We propose that the latent feature encoding the complete point clouds are inferred by voting from local point sets. To make this voting strategy tenable, we design a training strategy that random number of votes are selected to compute the latent feature. Specifically, the maximum number of selected votes is manually set during training. As it is shown by Model , the performance peaks when the maximum number of votes is set to 10 (81.0%). Model illustrates that the accuracy of the trained model grows as the number of votes increases at test from 76.8% to 84.6%, which indicates that more votes accumulate more information for prediction.

12 Visualization of Voting Strategy

Figure 9: Visualization of voting strategy. The optimal latent feature inferred by a single vote is decoded into complete point clouds using a decoding module as in the voting case. The blue point clouds shows the complete point clouds.

The latent space proposed in this paper is represented by a set of independent multivariate Gaussian distributions generated from local point sets. Combining this with the designed training strategy, each local point set is able to infer a distribution in the latent space. We perform experiments on partial point clouds completion on the Completion3D dataset and visualize each vote. Specifically, the optimal latent feature inferred by a single vote is decoded into complete point clouds using the folding-based decoder as in the voting case. As it is shown in the Figure 9, local point sets located at different parts of object generate votes encoding complete point clouds with different shapes. In the shown example, votes at the front of the vehicle tend to infer vehicles with sloping rears, while votes at the rear tend to infer truck-like vehicles. Moreover, compared to votes located at the front and the rear of the vehicle, votes in the middle contain less distinct geometry information since their decoded point clouds are blurrier.

13 Visualization of Multiple Predictions

The method developed in this paper is designed to be able to generate multiple possible outputs, and this is achieved by modeling the latent space. The latent space is represented by a set of multivariate Gaussian distributions generated by local point sets. As a result, the most possible prediction is decoded from the latent value with the highest probability. However, diverse predictions can be generated by sampling from the latent space and followed by the decoding module. Since it is not easy to sample in the latent space as it is represented by a set of distributions, we instead sample latent value by interpolating between the optimal latent feature inferred by all votes and the optimal latent feature inferred by a single vote. We perform experiments on point clouds completion and visualize the results in Figure

11.

14 Visualization of Point Clouds Completion with Noisy Inputs

Figure 10:

Results of point clouds completion obtained from the noisy partial observation. Gaussian noise with zero mean is assumed and the standard deviation is indicated at the bottom. Top: input partial observation. Bottom: prediction (red) overlapped with inputs (green).

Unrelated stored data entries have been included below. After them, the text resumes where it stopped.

/-- R131, R132, R137, R138, R154, R405: the limiter, the transmitter supply and the compliance judgement of a loop channel; the branch holds
the status, which I:22 follows while the crown hears the branch. -/
def Obligations.LoopsAct : Prop :=
  ∀ (s : State) (h : SlotNo) (n : ChanNo) (t : Nat),
    let d := s.dev.at t
    let c := s.dev.chan n
    (∀ mv, s.dev.isDriver h = true → s.dev.kind h = 1 → bitOf (s.dev.rd (Reg.HND_BIND h)) 11 = false →
      Goes (.limiterAct h mv t) s ((d.setLp h (setBit (d.lpSt h) 0 true)).report (s.dev.chanOf h) 0x0384 (s.dev.rd (Reg.HND_ID h)) mv)) ∧
    (∀ mv, s.dev.isDriver h = false ∨ s.dev.kind h ≠ 1 ∨ bitOf (s.dev.rd (Reg.HND_BIND h)) 11 = true → Goes (.limiterAct h mv t) s d) ∧
    (∀ k, s.dev.drvP n = some k → s.dev.kind k = 1 →
      let lim := d.setChan n { c with txLim := true }
      let off := d.setChan n { c with txOff := true, txOn := false, txLim := false }
      let on := d.setChan n { c with txOff := false, txOn := decide (c.force.tx = 1) }
      (c.txOn = true → Goes (.txsupCurrentLimit n true t) s (lim.setLp k (setBit (lim.lpSt k) 1 true))) ∧
      (c.txOn = false → Goes (.txsupCurrentLimit n true t) s (d.setChan n { c with txLim := false })) ∧
      Goes (.txsupCurrentLimit n false t) s (d.setChan n { c with txLim := false }) ∧
      (c.txLim = true → Goes (.txsupLimitTimeout n t) s
        ((off.setLp k (setBit (off.lpSt k) 2 true)).report n 0x0385
          (s.dev.rd (Reg.HND_ID k)) (min 65535 (s.dev.branch (n.val / 4)).vf))) ∧
      (c.txLim = false → Goes (.txsupLimitTimeout n t) s d) ∧
      (c.txOff = true → Goes (.txsupOffEnd n t) s
        (on.setLp k (setBit (on.lpSt k) 2 false)))) ∧
    (c.txOff = false → Goes (.txsupOffEnd n t) s d) ∧
    (s.dev.drvP n = none → ∀ a, Goes (.txsupCurrentLimit n a t) s d ∧ Goes (.txsupLimitTimeout n t) s d) ∧
    (∀ satNs ever, s.dev.isDriver h = true → s.dev.kind h = 2 → (s.dev.branch (s.dev.chanOf h / 4)).parked = true →
      let m := s.dev.chanOf h
      let st := s.dev.lpSt h
      let amps := s.dev.rdI 32 (Reg.LP_OUT_ACTUAL h)
      (s.dev.chan m).subDue = false → (s.dev.chan m).ackDue = false →
      (satNs = 0 → bitOf st 3 = false → Goes (.watchComplianceJudgement h satNs ever t) s d) ∧
      (satNs = 0 → bitOf st 3 = true → s.dev.rd (Reg.LP_COMPLIANCE_POLICY h) = 0 → ever = false →
        Goes (.watchComplianceJudgement h satNs ever t) s ((d.setLp h (st &&& 0xFFC7)).report m 0x0387
          (s.dev.rd (Reg.HND_ID h)) (ofInt 32 amps))) ∧
      (1000000 ≤ satNs → bitOf st 3 = false → s.dev.rd (Reg.LP_COMPLIANCE_POLICY h) = 1 → (s.dev.chan m).subst = false →
        (s.dev.chan m).target < s.dev.rd (Reg.LP_ALARM_HIGH h) → (s.dev.chan m).safeOn = false → 500000 ≤ amps →
        Goes (.watchComplianceJudgement h satNs ever t) s (((d.report m 0x0386 (s.dev.rd (Reg.HND_ID h)) (ofInt 32 amps)).setLp h
          (setBit st 3 true)).modChan m fun y => { y with subDue := true }))) ∧
    (∀ satNs ever, s.dev.isDriver h = false ∨ s.dev.kind h ≠ 2 ∨ (s.dev.branch (s.dev.chanOf h / 4)).parked = false →
      Goes (.watchComplianceJudgement h satNs ever t) s d) ∧
    (∀ (e : Dev) k, (e.chan (e.chanOf k)).ackDue = true → e.complianceAct k =
      ((e.modChan (e.chanOf k) fun y => { y with subst := false, subDue := false, ackDue := false }).setLp k
        (e.lpSt k &&& 0xFF87)).aim k) ∧
    (∀ (e : Dev) k, (e.chan (e.chanOf k)).ackDue = false → (e.chan (e.chanOf k)).subDue = true → e.complianceAct k =
      ((e.modChan (e.chanOf k) fun y => { y with subst := true, subDue := false }).setLp k (setBit (e.lpSt k) 6 true)).aim k) ∧
    (∀ (e : Dev) k v, ((e.setLp k v).chan (e.chanOf k)).lpSt = v ∧
      (e.hears (e.chanOf k / 4) = true → (e.setLp k v).rd (Reg.LP_STATUS k) = v) ∧
      (e.hears (e.chanOf k / 4) = false → (e.setLp k v).obj = e.obj))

We visualize the results of point clouds completion with added noise in the Figure 10. Input partial point clouds are perturbed using Gaussian noise with zero mean, and the standard deviation differs in experiments as they are indicated at bottom of the figure.

Figure 11: Visualization of diverse predictions on point clouds completion on the Completion3D dataset.
Figure 12: Failure cases of point clouds completion on the Completion3D dataset.

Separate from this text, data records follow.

-- ==== Sys2Proof/Laws/State.lean ====
section
/-! SUPPORT. What each update of the module leaves as it is, field by field, and what it writes. -/
namespace Sys2Proof.Machine

/-! wr. -/

@[simp] theorem Dev.wr_now (d : Dev) (k v : Nat) : (d.wr k v).now = d.now := rfl
@[simp] theorem Dev.wr_fresh (d : Dev) (k v : Nat) : (d.wr k v).fresh = d.fresh := rfl
@[simp] theorem Dev.wr_hole (d : Dev) (k v : Nat) : (d.wr k v).hole = d.hole := rfl
@[simp] theorem Dev.wr_resp (d : Dev) (k v : Nat) : (d.wr k v).resp = d.resp := rfl
@[simp] theorem Dev.wr_crownUp (d : Dev) (k v : Nat) : (d.wr k v).crownUp = d.crownUp := rfl
@[simp] theorem Dev.wr_coreUp (d : Dev) (k v : Nat) : (d.wr k v).coreUp = d.coreUp := rfl
@[simp] theorem Dev.wr_slots (d : Dev) (k v : Nat) : (d.wr k v).slots = d.slots := rfl
@[simp] theorem Dev.wr_insts (d : Dev) (k v : Nat) : (d.wr k v).insts = d.insts := rfl
@[simp] theorem Dev.wr_queues (d : Dev) (k v : Nat) : (d.wr k v).queues = d.queues := rfl
@[simp] theorem Dev.wr_dmas (d : Dev) (k v : Nat) : (d.wr k v).dmas = d.dmas := rfl
@[simp] theorem Dev.wr_chans (d : Dev) (k v : Nat) : (d.wr k v).chans = d.chans := rfl
@[simp] theorem Dev.wr_branches (d : Dev) (k v : Nat) : (d.wr k v).branches = d.branches := rfl
@[simp] theorem Dev.wr_coef (d : Dev) (k v : Nat) : (d.wr k v).coef = d.coef := rfl
@[simp] theorem Dev.wr_coefBad (d : Dev) (k v : Nat) : (d.wr k v).coefBad = d.coefBad := rfl
@[simp] theorem Dev.wr_coefNor (d : Dev) (k v : Nat) : (d.wr k v).coefNor = d.coefNor := rfl
@[simp] theorem Dev.wr_psBad (d : Dev) (k v : Nat) : (d.wr k v).psBad = d.psBad := rfl
@[simp] theorem Dev.wr_staged (d : Dev) (k v : Nat) : (d.wr k v).staged = d.staged := rfl
@[simp] theorem Dev.wr_txns (d : Dev) (k v : Nat) : (d.wr k v).txns = d.txns := rfl
@[simp] theorem Dev.wr_recover (d : Dev) (k v : Nat) : (d.wr k v).recover = d.recover := rfl
@[simp] theorem Dev.wr_journal (d : Dev) (k v : Nat) : (d.wr k v).journal = d.journal := rfl
@[simp] theorem Dev.wr_discarded (d : Dev) (k v : Nat) : (d.wr k v).discarded = d.discarded := rfl
@[simp] theorem Dev.wr_deferred (d : Dev) (k v : Nat) : (d.wr k v).deferred = d.deferred := rfl
@[simp] theorem Dev.wr_reqs (d : Dev) (k v : Nat) : (d.wr k v).reqs = d.reqs := rfl
@[simp] theorem Dev.wr_ops (d : Dev) (k v : Nat) : (d.wr k v).ops = d.ops := rfl
@[simp] theorem Dev.wr_log (d : Dev) (k v : Nat) : (d.wr k v).log = d.log := rfl
@[simp] theorem Dev.wr_staging (d : Dev) (k v : Nat) : (d.wr k v).staging = d.staging := rfl
@[simp] theorem Dev.wr_seq (d : Dev) (k v : Nat) : (d.wr k v).seq = d.seq := rfl
@[simp] theorem Dev.wr_ring (d : Dev) (k v : Nat) : (d.wr k v).ring = d.ring := rfl
@[simp] theorem Dev.wr_port (d : Dev) (k v : Nat) : (d.wr k v).port = d.port := rfl
@[simp] theorem Dev.wr_wd0 (d : Dev) (k v : Nat) : (d.wr k v).wd0 = d.wd0 := rfl
@[simp] theorem Dev.wr_wd1 (d : Dev) (k v : Nat) : (d.wr k v).wd1 = d.wd1 := rfl
@[simp] theorem Dev.wr_wdoLow (d : Dev) (k v : Nat) : (d.wr k v).wdoLow = d.wdoLow := rfl
@[simp] theorem Dev.wr_canopy (d : Dev) (k v : Nat) : (d.wr k v).canopy = d.canopy := rfl
@[simp] theorem Dev.wr_heart (d : Dev) (k v : Nat) : (d.wr k v).heart = d.heart := rfl
@[simp] theorem Dev.wr_graft (d : Dev) (k v : Nat) : (d.wr k v).graft = d.graft := rfl
@[simp] theorem Dev.wr_buttons (d : Dev) (k v : Nat) : (d.wr k v).buttons = d.buttons := rfl
@[simp] theorem Dev.wr_mapHnd (d : Dev) (k v : Nat) : (d.wr k v).mapHnd = d.mapHnd := rfl
@[simp] theorem Dev.wr_fails (d : Dev) (k v : Nat) : (d.wr k v).fails = d.fails := rfl
@[simp] theorem Dev.wr_syncClk (d : Dev) (k v : Nat) : (d.wr k v).syncClk = d.syncClk := rfl
@[simp] theorem Dev.wr_lockEnd (d : Dev) (k v : Nat) : (d.wr k v).lockEnd = d.lockEnd := rfl
@[simp] theorem Dev.wr_eccLast (d : Dev) (k v : Nat) : (d.wr k v).eccLast = d.eccLast := rfl
@[simp] theorem Dev.wr_eccCnt (d : Dev) (k v : Nat) : (d.wr k v).eccCnt = d.eccCnt := rfl
@[simp] theorem Dev.wr_psErrs (d : Dev) (k v : Nat) : (d.wr k v).psErrs = d.psErrs := rfl
@[simp] theorem Dev.wr_scrubAt (d : Dev) (k v : Nat) : (d.wr k v).scrubAt = d.scrubAt := rfl
@[simp] theorem Dev.wr_vinValid (d : Dev) (k v : Nat) : (d.wr k v).vinValid = d.vinValid := rfl
@[simp] theorem Dev.wr_vinAbsent (d : Dev) (k v : Nat) : (d.wr k v).vinAbsent = d.vinAbsent := rfl
@[simp] theorem Dev.wr_warn (d : Dev) (k v : Nat) : (d.wr k v).warn = d.warn := rfl
@[simp] theorem Dev.wr_tWarn (d : Dev) (k v : Nat) : (d.wr k v).tWarn = d.tWarn := rfl
@[simp] theorem Dev.wr_rungWas (d : Dev) (k v : Nat) : (d.wr k v).rungWas = d.rungWas := rfl
@[simp] theorem Dev.wr_cause (d : Dev) (k v : Nat) : (d.wr k v).cause = d.cause := rfl
@[simp] theorem Dev.wr_asleep (d : Dev) (k v : Nat) : (d.wr k v).asleep = d.asleep := rfl
@[simp] theorem Dev.wr_wakeD0 (d : Dev) (k v : Nat) : (d.wr k v).wakeD0 = d.wakeD0 := rfl
@[simp] theorem Dev.wr_maskD0 (d : Dev) (k v : Nat) : (d.wr k v).maskD0 = d.maskD0 := rfl
@[simp] theorem Dev.wr_timeD0 (d : Dev) (k v : Nat) : (d.wr k v).timeD0 = d.timeD0 := rfl
@[simp] theorem Dev.wr_dipsD0 (d : Dev) (k v : Nat) : (d.wr k v).dipsD0 = d.dipsD0 := rfl
@[simp] theorem Dev.wr_faultD0 (d : Dev) (k v : Nat) : (d.wr k v).faultD0 = d.faultD0 := rfl
@[simp] theorem Dev.wr_stuck (d : Dev) (k v : Nat) : (d.wr k v).stuck = d.stuck := rfl
@[simp] theorem Dev.wr_testHigh (d : Dev) (k v : Nat) : (d.wr k v).testHigh = d.testHigh := rfl
@[simp] theorem Dev.wr_slot (d : Dev) (k v : Nat) (j : Nat) : (d.wr k v).slot j = d.slot j := rfl
@[simp] theorem Dev.wr_inst (d : Dev) (k v : Nat) (j : Nat) : (d.wr k v).inst j = d.inst j := rfl
@[simp] theorem Dev.wr_queue (d : Dev) (k v : Nat) (j : Nat) : (d.wr k v).queue j = d.queue j := rfl
@[simp] theorem Dev.wr_dma (d : Dev) (k v : Nat) (j : Nat) : (d.wr k v).dma j = d.dma j := rfl
@[simp] theorem Dev.wr_chan (d : Dev) (k v : Nat) (j : Nat) : (d.wr k v).chan j = d.chan j := rfl
@[simp] theorem Dev.wr_branch (d : Dev) (k v : Nat) (j : Nat) : (d.wr k v).branch j = d.branch j := rfl

/-! setSlot. -/

@[simp] theorem Dev.setSlot_now (d : Dev) (k : Nat) (x : Slot) : (d.setSlot k x).now = d.now := rfl
@[simp] theorem Dev.setSlot_fresh (d : Dev) (k : Nat) (x : Slot) : (d.setSlot k x).fresh = d.fresh := rfl
@[simp] theorem Dev.setSlot_hole (d : Dev) (k : Nat) (x : Slot) : (d.setSlot k x).hole = d.hole := rfl
@[simp] theorem Dev.setSlot_resp (d : Dev) (k : Nat) (x : Slot) : (d.setSlot k x).resp = d.resp := rfl
@[simp] theorem Dev.setSlot_obj (d : Dev) (k : Nat) (x : Slot) : (d.setSlot k x).obj = d.obj := rfl
@[simp] theorem Dev.setSlot_crownUp (d : Dev) (k : Nat) (x : Slot) : (d.setSlot k x).crownUp = d.crownUp := rfl
@[simp] theorem Dev.setSlot_coreUp (d : Dev) (k : Nat) (x : Slot) : (d.setSlot k x).coreUp = d.coreUp := rfl
@[simp] theorem Dev.setSlot_insts (d : Dev) (k : Nat) (x : Slot) : (d.setSlot k x).insts = d.insts := rfl
@[simp] theorem Dev.setSlot_queues (d : Dev) (k : Nat) (x : Slot) : (d.setSlot k x).queues = d.queues := rfl
@[simp] theorem Dev.setSlot_dmas (d : Dev) (k : Nat) (x : Slot) : (d.setSlot k x).dmas = d.dmas := rfl
@[simp] theorem Dev.setSlot_chans (d : Dev) (k : Nat) (x : Slot) : (d.setSlot k x).chans = d.chans := rfl
@[simp] theorem Dev.setSlot_branches (d : Dev) (k : Nat) (x : Slot) : (d.setSlot k x).branches = d.branches := rfl
@[simp] theorem Dev.setSlot_coef (d : Dev) (k : Nat) (x : Slot) : (d.setSlot k x).coef = d.coef := rfl
@[simp] theorem Dev.setSlot_coefBad (d : Dev) (k : Nat) (x : Slot) : (d.setSlot k x).coefBad = d.coefBad := rfl
@[simp] theorem Dev.setSlot_coefNor (d : Dev) (k : Nat) (x : Slot) : (d.setSlot k x).coefNor = d.coefNor := rfl
@[simp] theorem Dev.setSlot_psBad (d : Dev) (k : Nat) (x : Slot) : (d.setSlot k x).psBad = d.psBad := rfl
@[simp] theorem Dev.setSlot_staged (d : Dev) (k : Nat) (x : Slot) : (d.setSlot k x).staged = d.staged := rfl
@[simp] theorem Dev.setSlot_txns (d : Dev) (k : Nat) (x : Slot) : (d.setSlot k x).txns = d.txns := rfl
@[simp] theorem Dev.setSlot_recover (d : Dev) (k : Nat) (x : Slot) : (d.setSlot k x).recover = d.recover := rfl
@[simp] theorem Dev.setSlot_journal (d : Dev) (k : Nat) (x : Slot) : (d.setSlot k x).journal = d.journal := rfl
@[simp] theorem Dev.setSlot_discarded (d : Dev) (k : Nat) (x : Slot) : (d.setSlot k x).discarded = d.discarded := rfl
@[simp] theorem Dev.setSlot_deferred (d : Dev) (k : Nat) (x : Slot) : (d.setSlot k x).deferred = d.deferred := rfl
@[simp] theorem Dev.setSlot_reqs (d : Dev) (k : Nat) (x : Slot) : (d.setSlot k x).reqs = d.reqs := rfl
@[simp] theorem Dev.setSlot_ops (d : Dev) (k : Nat) (x : Slot) : (d.setSlot k x).ops = d.ops := rfl
@[simp] theorem Dev.setSlot_log (d : Dev) (k : Nat) (x : Slot) : (d.setSlot k x).log = d.log := rfl
@[simp] theorem Dev.setSlot_staging (d : Dev) (k : Nat) (x : Slot) : (d.setSlot k x).staging = d.staging := rfl
@[simp] theorem Dev.setSlot_seq (d : Dev) (k : Nat) (x : Slot) : (d.setSlot k x).seq = d.seq := rfl
@[simp] theorem Dev.setSlot_ring (d : Dev) (k : Nat) (x : Slot) : (d.setSlot k x).ring = d.ring := rfl
@[simp] theorem Dev.setSlot_port (d : Dev) (k : Nat) (x : Slot) : (d.setSlot k x).port = d.port := rfl
@[simp] theorem Dev.setSlot_wd0 (d : Dev) (k : Nat) (x : Slot) : (d.setSlot k x).wd0 = d.wd0 := rfl
@[simp] theorem Dev.setSlot_wd1 (d : Dev) (k : Nat) (x : Slot) : (d.setSlot k x).wd1 = d.wd1 := rfl
@[simp] theorem Dev.setSlot_wdoLow (d : Dev) (k : Nat) (x : Slot) : (d.setSlot k x).wdoLow = d.wdoLow := rfl
@[simp] theorem Dev.setSlot_canopy (d : Dev) (k : Nat) (x : Slot) : (d.setSlot k x).canopy = d.canopy := rfl
@[simp] theorem Dev.setSlot_heart (d : Dev) (k : Nat) (x : Slot) : (d.setSlot k x).heart = d.heart := rfl
@[simp] theorem Dev.setSlot_graft (d : Dev) (k : Nat) (x : Slot) : (d.setSlot k x).graft = d.graft := rfl
@[simp] theorem Dev.setSlot_buttons (d : Dev) (k : Nat) (x : Slot) : (d.setSlot k x).buttons = d.buttons := rfl
@[simp] theorem Dev.setSlot_mapHnd (d : Dev) (k : Nat) (x : Slot) : (d.setSlot k x).mapHnd = d.mapHnd := rfl
@[simp] theorem Dev.setSlot_fails (d : Dev) (k : Nat) (x : Slot) : (d.setSlot k x).fails = d.fails := rfl
@[simp] theorem Dev.setSlot_syncClk (d : Dev) (k : Nat) (x : Slot) : (d.setSlot k x).syncClk = d.syncClk := rfl
@[simp] theorem Dev.setSlot_lockEnd (d : Dev) (k : Nat) (x : Slot) : (d.setSlot k x).lockEnd = d.lockEnd := rfl
@[simp] theorem Dev.setSlot_eccLast (d : Dev) (k : Nat) (x : Slot) : (d.setSlot k x).eccLast = d.eccLast := rfl
@[simp] theorem Dev.setSlot_eccCnt (d : Dev) (k : Nat) (x : Slot) : (d.setSlot k x).eccCnt = d.eccCnt := rfl
@[simp] theorem Dev.setSlot_psErrs (d : Dev) (k : Nat) (x : Slot) : (d.setSlot k x).psErrs = d.psErrs := rfl
@[simp] theorem Dev.setSlot_scrubAt (d : Dev) (k : Nat) (x : Slot) : (d.setSlot k x).scrubAt = d.scrubAt := rfl
@[simp] theorem Dev.setSlot_vinValid (d : Dev) (k : Nat) (x : Slot) : (d.setSlot k x).vinValid = d.vinValid := rfl
@[simp] theorem Dev.setSlot_vinAbsent (d : Dev) (k : Nat) (x : Slot) : (d.setSlot k x).vinAbsent = d.vinAbsent := rfl
@[simp] theorem Dev.setSlot_warn (d : Dev) (k : Nat) (x : Slot) : (d.setSlot k x).warn = d.warn := rfl
@[simp] theorem Dev.setSlot_tWarn (d : Dev) (k : Nat) (x : Slot) : (d.setSlot k x).tWarn = d.tWarn := rfl
@[simp] theorem Dev.setSlot_rungWas (d : Dev) (k : Nat) (x : Slot) : (d.setSlot k x).rungWas = d.rungWas := rfl
@[simp] theorem Dev.setSlot_cause (d : Dev) (k : Nat) (x : Slot) : (d.setSlot k x).cause = d.cause := rfl
@[simp] theorem Dev.setSlot_asleep (d : Dev) (k : Nat) (x : Slot) : (d.setSlot k x).asleep = d.asleep := rfl
@[simp] theorem Dev.setSlot_wakeD0 (d : Dev) (k : Nat) (x : Slot) : (d.setSlot k x).wakeD0 = d.wakeD0 := rfl
@[simp] theorem Dev.setSlot_maskD0 (d : Dev) (k : Nat) (x : Slot) : (d.setSlot k x).maskD0 = d.maskD0 := rfl
@[simp] theorem Dev.setSlot_timeD0 (d : Dev) (k : Nat) (x : Slot) : (d.setSlot k x).timeD0 = d.timeD0 := rfl
@[simp] theorem Dev.setSlot_dipsD0 (d : Dev) (k : Nat) (x : Slot) : (d.setSlot k x).dipsD0 = d.dipsD0 := rfl
@[simp] theorem Dev.setSlot_faultD0 (d : Dev) (k : Nat) (x : Slot) : (d.setSlot k x).faultD0 = d.faultD0 := rfl
@[simp] theorem Dev.setSlot_stuck (d : Dev) (k : Nat) (x : Slot) : (d.setSlot k x).stuck = d.stuck := rfl
@[simp] theorem Dev.setSlot_testHigh (d : Dev) (k : Nat) (x : Slot) : (d.setSlot k x).testHigh = d.testHigh := rfl
@[simp] theorem Dev.setSlot_rd (d : Dev) (k : Nat) (x : Slot) (j : Nat) : (d.setSlot k x).rd j = d.rd j := rfl
@[simp] theorem Dev.setSlot_inst (d : Dev) (k : Nat) (x : Slot) (j : Nat) : (d.setSlot k x).inst j = d.inst j := rfl
@[simp] theorem Dev.setSlot_queue (d : Dev) (k : Nat) (x : Slot) (j : Nat) : (d.setSlot k x).queue j = d.queue j := rfl
@[simp] theorem Dev.setSlot_dma (d : Dev) (k : Nat) (x : Slot) (j : Nat) : (d.setSlot k x).dma j = d.dma j := rfl
@[simp] theorem Dev.setSlot_chan (d : Dev) (k : Nat) (x : Slot) (j : Nat) : (d.setSlot k x).chan j = d.chan j := rfl
@[simp] theorem Dev.setSlot_branch (d : Dev) (k : Nat) (x : Slot) (j : Nat) : (d.setSlot k x).branch j = d.branch j := rfl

15 Failure Cases on Point Clouds Completion

We show failure cases of point clouds completion on Completion3D in the Figure 12. Given partial observation with no distinct geometric information, all models fail to generate correct complete point clouds. However, the method developed in this paper is able to generate sharp and reasonable completion, while outputs of other approaches are blurry. We suspect the reason is that other approaches will generate mean shape of what they have trained on when difficult partial point clouds are observed.